» **YOUR OBJECTIVE**
Copy out each line of the entries where the word "SameMemBut" is present.

START DATA SECTION

/-! ### Moving (R438, step 4) -/

/-- Where a byte goes. -/
def Plan.place (pl : Plan) (a : Nat) : Nat :=
  match (pl.flatMap (fun x => x.2.2)).find? (fun m => m.1.1 ≤ a && a < m.1.1 + 2 ^ m.1.2) with
  | some m => m.2 + (a - m.1.1)
  | none => a
/-- A domain physical address, moved, if it is one of device dev. -/
def Plan.movePa (pl : Plan) (dev pa : Nat) : Nat :=
  if nfield pa 45 11 = dev then pa / 2 ^ 45 * 2 ^ 45 + pl.place (localOf pa) else pa
/-- The tile that a tile's work moves to. -/
def Plan.tile (pl : Plan) (t : Nat) : Nat := match pl.find? (·.1 == t) with | some x => x.2.1 | none => t
/-- Copies the pages with data and full/empty state. -/
def State.copyPages (s : State) (pl : Plan) : State :=
  let moved := s.mem.filter (fun c => pl.place c.1 != c.1)
  let dest (w : Nat) : Nat := pl.place (8 * w) / 8
  let places := (pl.flatMap (fun x => x.2.2)).map (fun m => (m.2, 2 ^ m.1.2))
  let inside (a : Nat) : Bool := places.any (fun r => r.1 ≤ a && a < r.1 + r.2)
  let move (l : List Nat) : List Nat :=
    (l.filter (fun w => dest w != w)).foldl (fun l w => ninsert l (dest w)) (l.filter (fun w => !inside (8 * w)))
  { s with
    mem := moved.foldl (fun m c => memSet m (pl.place c.1) c.2) (s.mem.filter (fun c => !inside c.1))
    empties := move s.empties, bad := move s.bad, corr := move s.corr
    undo := s.undo.filter (fun u => !inside (8 * u.word)) }
/-- Rewrites the leaves of the moved pages in every replica. -/
def State.moveLeaves (s : State) (pl : Plan) (leaves : List (Nat × Nat × Nat)) : State :=
  leaves.foldl (fun s l =>
    let page := nfield l.2.2 12 44 * 4096
    let dst := pl.movePa s.devnum.toNat page
    if dst = page then s else s.poke l.1 (leBytes 8 (l.2.2 - page + dst))) s
/-- A wait with its physical addresses moved; a wait for a walk ends, and its bundle issues again. -/
def Plan.moveWait (pl : Plan) (dev : Nat) : Wait → Option Wait
  | .walk _ => none
  | .fetch a pa r => some (.fetch a (pl.movePa dev pa) r)
  | .reply a pa r => some (.reply a (pl.movePa dev pa) r)
  | .fullEmpty pa => some (.fullEmpty (pl.place pa))
  | .resv pa => some (.resv (pl.place pa))
  | .counter pa z t => some (.counter (pl.place pa) z t)
  | .poll a pa z t => some (.poll a (pl.movePa dev pa) z t)
  | .mwait pa d => some (.mwait (pl.place pa) d)
  | .handlerRoom a pa b => some (.handlerRoom a (pl.place pa) b)
  | .depart t => some (.depart (pl.tile t))
  | w => some w
/-- A posted operation with its addresses moved. -/
def Plan.movePost (pl : Plan) (dev : Nat) : Post → Post
  | .store pa n v a => .store (pl.place pa) n v a
  | .amo op pa n b a => .amo op (pl.place pa) n b a
  | .amoz pa b a => .amoz (pl.place pa) b a
  | .discard pa n a => .discard (pl.place pa) n a
  | .joinDec pa a => .joinDec (pl.place pa) a
  | .count pa e => .count (pl.movePa dev pa) e
  | .msg m => .msg { m with ctr := m.ctr.map (pl.movePa dev) }
  | .event m => .event { m with ctr := m.ctr.map (pl.movePa dev) }
  | o => o
/-- A packet under way to a tile of this device, with its addresses moved: the tile that forwards it translates it again (R185). -/
def Plan.movePacket (pl : Plan) (dev : Nat) (k : Packet) : Packet :=
  if 16384 ≤ k.dst then k
  else { k with body := match k.body with
    | .post o => .post (pl.movePost dev o)
    | .fetch sid a key r => .fetch sid a (pl.place key) r
    | .stealAnswer n g r => .stealAnswer n (pl.tile g) r
    | .register n g r => .register n (pl.tile g) r
    | b => b }
/-- A strand moves: into a free slot of the same kind, or the fold, or the arrival queue. The spec does not say where a handler
goes that finds no free handler slot: the model puts it into the fold, from which it may bind to any slot (log 69). -/
def State.moveStrand (s : State) (pl : Plan) (st : Strand) : State :=
  let wait := st.wait.bind (pl.moveWait s.devnum.toNat)
  let st' := { st with wait := wait, slice := { st.slice with home := pl.tile st.slice.home } }
  let t := pl.tile st.tile
  let fold (s : State) (st : Strand) : State :=
    let (st, s) := s.intoFold st t
    s.onStrand st.sid (fun _ => st)
  match st.place with
  | .slot _ _ n =>
    if t = st.tile then s.onStrand st.sid (fun _ => st')
    else if 14 ≤ n then
      match (List.range 8).find? (fun i => !s.slotBusy t (i / 2) (14 + i % 2)) with
      | some i => s.onStrand st.sid (fun _ => { st' with place := .slot t (i / 2) (14 + i % 2) })
      | none => fold s st'
    else
      let s : State := s.dropFollowers st.sid
      (match s.freeSlot t with | some (c, m) => s.putInSlot st'.leave t c m | none => fold s st'.leave)
  | .fold _ => if t = st.tile then s.onStrand st.sid (fun _ => st') else fold s st'
  | .arrival _ => s.onStrand st.sid (fun _ => { st' with place := .arrival t })
  | _ => s.onStrand st.sid (fun _ => st')
/-- The records of a tile's unit go to its replacement's one by one, in their order, while that has room; the others stay (log 74).
None counts as pushed again. -/
def State.moveRecs (s : State) (t u : Nat) : State :=
  (s.flk t).recs.foldl (fun s r =>
    if s.flockFull u then s
    else (s.updFlk t (fun x => { x with recs := ldel (·.order == r.order) x.recs })).settle u (some r)) s
/-- A tile's queues, lists and records join those of its replacement, each in its order. -/
def State.moveQueues (s : State) (pl : Plan) (t u : Nat) : State :=
  let x := s.tl t
  let fe := x.fe.map (fun w => { w with pa := pl.place w.pa })
  let resv := x.resv.map (fun e => { e with pa := pl.place e.pa })
  let resvQ := x.resvQ.map (fun e => (e.1, pl.place e.2.1, e.2.2))
  let recvs := x.recvs.map (fun r => { r with pa := pl.place r.pa })
  let ready := x.readyQ.map (fun l => { l with home := u })
  let s : State := s.updTl t (fun x => { x with
    fe := [], resv := [], resvQ := [], recvs := [], readyQ := [], arrivals := [], overflow := [], handlers := [], walks := []
    walkRuns := [], unitWalks := [], fbuf := [], selWait := [], flock := { x.flock with given := [], inflight := [] } })
  let s : State := s.updTl u (fun y => { y with
    fe := y.fe ++ fe, resv := y.resv ++ resv, resvQ := y.resvQ ++ resvQ, recvs := y.recvs ++ recvs, readyQ := y.readyQ ++ ready
    arrivals := y.arrivals ++ x.arrivals, overflow := y.overflow ++ x.overflow, handlers := y.handlers ++ x.handlers
    flock := { y.flock with
      given := y.flock.given ++ x.flock.given, inflight := y.flock.inflight ++ x.flock.inflight } })
  s.moveRecs t u
/-- A command, with the addresses it holds: a bank command's range, the buffer of a pop. A select command stays with the context that
it names, which does not move (R348). -/
def Plan.moveCmd (pl : Plan) (dev : Nat) (c : Cmd) : Cmd :=
  let at_ (t : Nat) : Nat := if c.eng == .select then t else pl.tile t
  let lo := if c.eng == .bank || c.isPop then pl.place c.lo else c.lo
  { c with tile := at_ c.tile, exTile := at_ c.exTile, ctr := c.ctr.map (pl.movePa dev)
           num := if c.eng == .flock then pl.tile c.num else c.num
           lo := lo, hi := if c.eng == .bank then lo + (c.hi - c.lo) else c.hi }
/-- Everything of the line moves to its replacements. A strand with vector state is killed, with STRAND_KILLED. -/
def State.moveLine (s : State) (p : Nat) (pl : Plan) (leaves : List (Nat × Nat × Nat)) : State :=
  let line := pl.map (·.1)
  let s : State := (s.herd p).foldl (fun s st =>
    if line.contains st.tile && (st.vlive || st.lmode) then
      (s.kill st true).post p st.tile 0x2D st.evClass st.tile st.sid st.pcByte else s) s
  let s : State := (s.moveLeaves pl leaves).copyPages pl
  let s : State := pl.foldl (fun s x => s.moveQueues pl x.1 x.2.1) s
  let dev := s.devnum.toNat
  let carry (l : List Packet) : List Packet := l.map (fun k => if k.pasture == p then pl.movePacket dev k else k)
  let s : State := { s with
    cmds := s.cmds.map (fun (c : Cmd) => if c.pasture == p then pl.moveCmd dev c else c)
    mesh := carry s.mesh, unacked := carry s.unacked, dropped := carry s.dropped, resend := carry s.resend
    waiting := carry s.waiting, hostQ := s.hostQ.map (fun (w : HostWrite) => { w with key := pl.place w.key })
    tiles := s.tiles.map (fun (e : Nat × Tile) => (e.1, { e.2 with
      streams := e.2.streams.map (fun (m : Nat × Stream) => (m.1, { m.2 with buf := m.2.buf.map (pl.movePa dev) }))
      long := e.2.long.map (fun (u : Nat × LongUnit) => (u.1, { u.2 with
        q := u.2.q.map (fun e => { e with item := { e.item with pas := e.item.pas.map (pl.movePa dev) } }) })) })) }
  let s : State := (s.herd p).foldl (fun s st => s.moveStrand pl st) s
  s.updPas p (fun q => { q with
    classQ := q.classQ.map (fun l => { l with home := pl.tile l.home })
    overflow := q.overflow.map (fun l => { l with home := pl.tile l.home }) })
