-- ==== Sys2Proof/Machine/Dispatch.lean ====
section
/-! DEFINITION. Which meaning each instruction and event has: one arm per constructor. -/

namespace Sys2Proof.Machine

open Sys2Proof
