-- ==== Sys2Proof/Safety.lean ====
section
/-! DEFINITION. What counts as a safe run, and the terms the statements use: what an instruction changes and what it leaves
alone, and when an access is performed where the issuing agent stands. -/

namespace Sys2Proof.Machine

open Sys2Proof

/-- Every TLB entry has one of the three page sizes (R21, R175) and a page aligned to it (R176). -/
def TlbEntry.wf (e : TlbEntry) : Bool :=
  (e.bits == 16 || e.bits == 21 || e.bits == 29) && e.base % 2 ^ e.bits == 0 && e.pa % 2 ^ e.bits == 0
/-- A meaning's outcome is a next state. -/
def isNext (o : Out) : Prop := ∃ t, o = .next t

/-! ### What changes -/

/-- Every byte of memory reads as before. -/
def SameMem (s t : State) : Prop := ∀ a, memGet t.mem a = memGet s.mem a
/-- Every byte of memory outside n bytes at a reads as before. -/
def SameMemBut (s t : State) (a n : Nat) : Prop := ∀ b, b < a ∨ a + n ≤ b → memGet t.mem b = memGet s.mem b
/-- The registers of t are those of s, but register d, which holds v; g0 stays 0 (R12, R48). -/
def RegSet (s t : Strand) (d : RegNo) (v : Word) : Prop :=
  t.gr d = (if d = 0 then 0 else v) ∧ ∀ r, r ≠ d → t.gr r = s.gr r
/-- The issuing context after its bundle is complete, with other general registers. -/
def Strand.done (st : Strand) (g : Vector Word 16) (pc : BitVec 53) : Strand :=
  { st with g := g, pc := pc, wait := none, cOnly := false, pend := none }

/-- An A-slot instruction answers a next state in which register d alone has changed, to v, and the bundle takes n turns.
Flags, PC, every special register, memory and everything outside the issuing context stand as before. -/
def AWrites (i : Instr) (s : State) (d : RegNo) (v : Word) (n : Nat) : Prop :=
  ∃ t, exec i s = .next t ∧ RegSet s.x.me t.x.me d v
    ∧ t = { s with x := { s.x with me := { s.x.me with g := t.x.me.g }, turns := n } } ∧ SameMem s t
/-- A C-slot instruction answers a next state in which register d has changed, to v, and PC is the next bundle; all else
stands as before. -/
def CWrites (i : Instr) (s : State) (d : RegNo) (v : Word) : Prop :=
  ∃ t, exec i s = .next t ∧ RegSet s.x.me t.x.me d v
    ∧ t = { s with x := { s.x with me := s.x.me.done t.x.me.g (s.x.me.pc + 1) } } ∧ SameMem s t
/-- A C-slot instruction answers a next state in which PC alone has changed. -/
def Goes (i : Instr) (s : State) (pc : BitVec 53) : Prop :=
  exec i s = .next { s with x := { s.x with me := s.x.me.done s.x.me.g pc } }
/-- A C-slot instruction answers a next state in which the issuing context alone has changed, to st with PC at the next
bundle. -/
def Becomes (i : Instr) (s : State) (st : Strand) : Prop :=
  exec i s = .next { s with x := { s.x with me := st.advance } }
/-- The state with what the C slot has noted (R12, R53; log 63), which lasts until its bundle is complete. -/
def State.noting (s : State) (log : Tbl Nat) : State := { s with x := { s.x with log := log } }
/-- A C-slot instruction that notes what it reads on the way answers a next state in which register d has changed, to v, and
PC is the next bundle; all else stands as before. -/
def CWritesNoting (i : Instr) (s : State) (d : RegNo) (v : Word) : Prop :=
  ∃ t, exec i s = .next t ∧ RegSet s.x.me t.x.me d v
    ∧ t = { s with x := { s.x with me := s.x.me.done t.x.me.g (s.x.me.pc + 1), log := t.x.log } } ∧ SameMem s t
/-- Such an instruction takes a trap. -/
def Traps (i : Instr) (s : State) (cause : Nat) (val : Word) : Prop := ∃ log, exec i s = .next ((s.noting log).trapC cause val)
/-- The bundle waits: nothing but the wait, its order and the captured sources has changed. -/
def Waits (i : Instr) (s : State) (w : Wait) : Prop := exec i s = .next (s.park w)

/-! ### Where an access is performed -/

/-- The issuing strand's TLB maps an address with the rights needed, to a physical address it may use (R24, R178). -/
def mapsTo (s : State) (va : Word) (n : Need) (pa : Nat) : Bool :=
  !s.x.me.isCtl && nfield va.toNat 56 8 == 0
    && (match tlbFind (s.tl s.here).tlb s.x.me.pasture va.toNat with
        | some e => (match s.checkEntry s.x.me.pasture e va.toNat n with | .inl q => q == pa | .inr _ => false)
        | none => false)
/-- The home of n bytes is the strand's own tile; no hold and no error stands in the way (R95, R100, R181, R213, R287). -/
def isLocal (s : State) (pa n : Nat) : Bool :=
  s.homeOf pa == .tile s.here && !s.seqHolds pa n && !s.bankHolds (localOf pa) n && !s.badAt (localOf pa) n
/-- A local access of n bytes at an aligned address. -/
def localAccess (s : State) (va : Word) (n : Nat) (need : Need) (pa : Nat) : Bool :=
  va.toNat % n == 0 && mapsTo s va need pa && isLocal s pa n
/-- No word of n bytes holds a correctable error, so that a read counts none (R213). -/
def clean (s : State) (a n : Nat) : Bool := s.corr.all (fun w => !(wordsOf a n).contains w)

end Sys2Proof.Machine
end

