/-- R214, R287, R437, R441, R445, R450, R451: the host's reads and writes, where no host access waits: BAR0 by words of 4 or 8 bytes, the tiles' memory through BAR2, whose
addresses past the tiles are Unsupported Request, whose uncorrectable words are Completer Abort; and the patrol scrubber. How a part waits,
what PATROL_SCRUB's inputs are and the address that its event names are the model's choices (log 59). -/
def HostAccesses : Prop :=
  (∀ s : State, s.hostQ = [] →
      let a := s.inp.k
      let n := s.inp.m
      let x := a % 2 ^ 45
      let t := x / 2 ^ 29 % 2 ^ 13
      let region := x / 2 ^ 42
      let memory : Prop := t < 8064 ∧ (region = 0 ∨ (region = 1 ∧ x % 2 ^ 29 < 2 ^ 21))
      (s.inp.l = 1 → n = 4 → a % 4 = 0 →
          exec .hostRead s = .next { s with hostStatus := .success, hostRead := leBytes 4 (s.bar0Read a) })
      ∧ (s.inp.l = 1 → n = 8 → a % 8 = 0 → exec .hostRead s =
          .next { s with hostStatus := .success, hostRead := leBytes 4 (s.bar0Read a) ++ leBytes 4 (s.bar0Read (a + 4)) })
      ∧ (s.inp.l = 1 → (n ≠ 4 ∧ n ≠ 8) ∨ a % n ≠ 0 →
          exec .hostRead s = .next { s with hostStatus := .unsupported, hostRead := [] })
      ∧ (s.inp.l ≠ 1 →
          (8064 ≤ t → exec .hostRead s = .next { s with hostStatus := .unsupported, hostRead := [] })
          ∧ (t < 8064 → region = 2 → exec .hostRead s = .next { s with
              free := s.free + 1, hostStatus := .success
              hostRead := (List.range n).map (fun i => BitVec.ofNat 8 (s.readControl 0 (x + i) 1)) })
          ∧ (memory → (s.tl t).failed = true → ∃ u : State, exec .hostRead s = .next u ∧ u.hostStatus = .success
              ∧ u.hostRead.length = n ∧ SameMem s u)
          ∧ (memory → (s.tl t).failed = false → s.bad = [] → 0 < n → s.bankHeld x n = true → ∃ u : State, exec .hostRead s = .next u
              ∧ u.hostStatus = s.hostStatus ∧ u.hostRead = s.hostRead ∧ SameMem s u)
          ∧ (memory → (s.tl t).failed = false → s.corr = [] →
              (s.bad = [] → s.bankHeld x n = false →
                exec .hostRead s = .next { s with hostStatus := .success, hostRead := memBytes s.mem x n })
              ∧ (s.badAt x n = true → ∃ u : State, exec .hostRead s = .next u ∧ u.hostStatus = .aborted ∧ u.hostRead = []
                  ∧ u.strands = s.strands ∧ ∃ h, (u.ctr h 0x160) = s.ctr h 0x160 + 1)))
      ∧ (s.mem.wf = true → s.inp.l = 1 → (∀ i, i < s.inp.bytes.length → a + i < 2 ^ 42) → ∃ u : State, exec .hostWrite s = .next u
          ∧ memBytes u.mem (3 * 2 ^ 42 + a) s.inp.bytes.length = s.inp.bytes ∧ SameMemBut s u (3 * 2 ^ 42 + a) s.inp.bytes.length)
      ∧ (s.mem.wf = true → s.inp.l ≠ 1 → memory → s.bankHeld x s.inp.bytes.length = false → s.bad = [] →
          x + s.inp.bytes.length ≤ 2 ^ 43 → ∃ u : State, exec .hostWrite s = .next u
          ∧ memBytes u.mem x s.inp.bytes.length = s.inp.bytes ∧ SameMemBut s u x s.inp.bytes.length)
      ∧ (s.inp.l ≠ 1 → memory → x % 8 = 0 → s.inp.bytes.length = 8 → s.bankHeld x 8 = true → ∃ u : State, exec .hostWrite s = .next u
          ∧ SameMem s u ∧ u.hostQ = [{ port := s.inp.m % 4, ro := s.inp.ro, launch := none, key := x, bytes := s.inp.bytes }])
      ∧ (s.inp.l ≠ 1 → 8064 ≤ t → exec .hostWrite s = .next s))
  ∧ (∀ (s : State) (o : Nat),
      let p := (o - 0x1000000) / 0x40000
      let r := (o - 0x1000000) % 0x40000
      let q := s.pas p
      (s.bar0Read 0 = 0x46380000) ∧ s.bar0Read 12 = 32 * 2 ^ 26 + 4 * 2 ^ 23
      ∧ s.bar0Read 8 = (if s.committed then s.feat2.toNat else 0x3FF) ∧ s.bar0Read 0x100 = s.devnum.toNat
      ∧ s.bar0Read 0x20 = (if s.featctl then 1 else 0) + (if s.committed then 2 else 0)
      ∧ s.bar0Read 0x2020 = (if s.attctl then 1 else 0) + (if s.attready then 2 else 0)
      ∧ (0x1000000 ≤ o → p < 56 →
          (r = 0x20000 → s.bar0Read o = q.evqhead.toNat) ∧ (r = 0x20004 → s.bar0Read o = q.evqtail.toNat)
          ∧ (r = 0x20008 → s.bar0Read o = q.evdrop.toNat) ∧ (r = 0x20028 → s.bar0Read o = (s.area p).hostwake.toNat)
          ∧ (r = 0x20018 → s.bar0Read o = (s.area p).roref.toNat) ∧ (r = 0x20020 → s.bar0Read o = (s.area p).lref.toNat)
          ∧ (∀ i, i < 2048 → r = 0x21000 + 8 * i → s.bar0Read o = (tget q.setstat i (0, 0)).1.toNat)
          ∧ (∀ i, i < 2048 → r = 0x21004 + 8 * i → s.bar0Read o = (tget q.setstat i (0, 0)).2.toNat)))
  ∧ (∀ (s : State) (w : Nat), s.inp.vals = [] → s.inp.l = 0 → s.inp.m = 0 → s.inp.k < 8064 → s.corr = [w] → s.bad = [] → (8 * w) / 2 ^ 29 % 2 ^ 13 = s.inp.k →
      8 * w < 2 ^ 43 → ∃ u : State, exec .patrolScrub s = .next u ∧ u.corr = [] ∧ SameMem s u
        ∧ u.ctr s.inp.k 0x158 = s.ctr s.inp.k 0x158 + 1)
  ∧ (∀ (s : State) (w : Nat), s.inp.vals = [] → s.inp.l = 0 → s.inp.m = 0 → s.inp.k < 8064 → s.corr = [] → s.bad = [w] → (8 * w) / 2 ^ 29 % 2 ^ 13 = s.inp.k →
      8 * w < 2 ^ 43 → ∃ u : State, exec .patrolScrub s = .next u ∧ u.bad = [w] ∧ u.ctr s.inp.k 0x160 = s.ctr s.inp.k 0x160 + 1
        ∧ (∀ p, s.pasOfTile s.inp.k = some p → u.mem =
            (s.post p s.inp.k cMemerr noCls s.inp.k 0 (wd (s.devnum.toNat * 2 ^ 45 + 8 * w))).mem))
  ∧ (∀ s : State, s.inp.vals = [] → s.inp.l = 0 → s.inp.k < 8064 → s.corr = [] → s.bad = [] → ∃ u : State,
      exec .patrolScrub s = .next u ∧ SameMem s u ∧ u.ctr s.inp.k 0x158 = s.ctr s.inp.k 0x158 + wd s.inp.m)
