@[simp] theorem State.takeFree_snd_x (s : State) : (s.takeFree.2).x = s.x := rfl
@[simp] theorem State.takeFree_snd_inp (s : State) : (s.takeFree.2).inp = s.inp := rfl
@[simp] theorem State.takeFree_snd_sched (s : State) : (s.takeFree.2).sched = s.sched := rfl
@[simp] theorem State.takeFree_snd_cur (s : State) : (s.takeFree.2).cur = s.cur := rfl
@[simp] theorem State.takeFree_snd_now (s : State) : (s.takeFree.2).now = s.now := rfl
@[simp] theorem State.takeFree_snd_free (s : State) : (s.takeFree.2).free = s.free + 1 := rfl
@[simp] theorem State.takeFree_snd_ids (s : State) : (s.takeFree.2).ids = s.ids := rfl
@[simp] theorem State.takeFree_snd_mem (s : State) : (s.takeFree.2).mem = s.mem := rfl
@[simp] theorem State.takeFree_snd_empties (s : State) : (s.takeFree.2).empties = s.empties := rfl
@[simp] theorem State.takeFree_snd_bad (s : State) : (s.takeFree.2).bad = s.bad := rfl
@[simp] theorem State.takeFree_snd_corr (s : State) : (s.takeFree.2).corr = s.corr := rfl
@[simp] theorem State.takeFree_snd_undo (s : State) : (s.takeFree.2).undo = s.undo := rfl
@[simp] theorem State.takeFree_snd_strands (s : State) : (s.takeFree.2).strands = s.strands := rfl
@[simp] theorem State.takeFree_snd_ctls (s : State) : (s.takeFree.2).ctls = s.ctls := rfl
@[simp] theorem State.takeFree_snd_paddocks (s : State) : (s.takeFree.2).paddocks = s.paddocks := rfl
@[simp] theorem State.takeFree_snd_tiles (s : State) : (s.takeFree.2).tiles = s.tiles := rfl
@[simp] theorem State.takeFree_snd_pastures (s : State) : (s.takeFree.2).pastures = s.pastures := rfl
@[simp] theorem State.takeFree_snd_cmds (s : State) : (s.takeFree.2).cmds = s.cmds := rfl
@[simp] theorem State.takeFree_snd_mesh (s : State) : (s.takeFree.2).mesh = s.mesh := rfl
@[simp] theorem State.takeFree_snd_unacked (s : State) : (s.takeFree.2).unacked = s.unacked := rfl
@[simp] theorem State.takeFree_snd_dropped (s : State) : (s.takeFree.2).dropped = s.dropped := rfl
@[simp] theorem State.takeFree_snd_resend (s : State) : (s.takeFree.2).resend = s.resend := rfl
@[simp] theorem State.takeFree_snd_waiting (s : State) : (s.takeFree.2).waiting = s.waiting := rfl
@[simp] theorem State.takeFree_snd_seqNext (s : State) : (s.takeFree.2).seqNext = s.seqNext := rfl
@[simp] theorem State.takeFree_snd_seqExp (s : State) : (s.takeFree.2).seqExp = s.seqExp := rfl
@[simp] theorem State.takeFree_snd_feat2 (s : State) : (s.takeFree.2).feat2 = s.feat2 := rfl
@[simp] theorem State.takeFree_snd_committed (s : State) : (s.takeFree.2).committed = s.committed := rfl
@[simp] theorem State.takeFree_snd_devnum (s : State) : (s.takeFree.2).devnum = s.devnum := rfl
@[simp] theorem State.takeFree_snd_nonce (s : State) : (s.takeFree.2).nonce = s.nonce := rfl
@[simp] theorem State.takeFree_snd_nonced (s : State) : (s.takeFree.2).nonced = s.nonced := rfl
@[simp] theorem State.takeFree_snd_attready (s : State) : (s.takeFree.2).attready = s.attready := rfl
@[simp] theorem State.takeFree_snd_attbusy (s : State) : (s.takeFree.2).attbusy = s.attbusy := rfl
@[simp] theorem State.takeFree_snd_attrep (s : State) : (s.takeFree.2).attrep = s.attrep := rfl
@[simp] theorem State.takeFree_snd_areas (s : State) : (s.takeFree.2).areas = s.areas := rfl
@[simp] theorem State.takeFree_snd_code (s : State) : (s.takeFree.2).code = s.code := rfl
@[simp] theorem State.takeFree_snd_hostRead (s : State) : (s.takeFree.2).hostRead = s.hostRead := rfl
@[simp] theorem State.takeFree_snd_hostStatus (s : State) : (s.takeFree.2).hostStatus = s.hostStatus := rfl
@[simp] theorem State.takeFree_snd_hostQ (s : State) : (s.takeFree.2).hostQ = s.hostQ := rfl
@[simp] theorem State.takeFree_snd_ends (s : State) : (s.takeFree.2).ends = s.ends := rfl
@[simp] theorem State.takeFree_snd_featctl (s : State) : (s.takeFree.2).featctl = s.featctl := rfl
@[simp] theorem State.takeFree_snd_attctl (s : State) : (s.takeFree.2).attctl = s.attctl := rfl
@[simp] theorem State.takeFree_snd_linkTime (s : State) : (s.takeFree.2).linkTime = s.linkTime := rfl
@[simp] theorem State.takeFree_snd_spanDown (s : State) : (s.takeFree.2).spanDown = s.spanDown := rfl
@[simp] theorem State.takeFree_snd_keys (s : State) : (s.takeFree.2).keys = s.keys := rfl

END DATA SECTION

» **TASK RESULT**
def SameMemBut (s t : State) (a n : Nat) : Prop := ∀ b, b < a ∨ a + n ≤ b → memGet t.mem b = memGet s.mem b
          ∧ memBytes u.mem (3 * 2 ^ 42 + a) s.inp.bytes.length = s.inp.bytes ∧ SameMemBut s u (3 * 2 ^ 42 + a) s.inp.bytes.length)
          ∧ memBytes u.mem x s.inp.bytes.length = s.inp.bytes ∧ SameMemBut s u x s.inp.bytes.length)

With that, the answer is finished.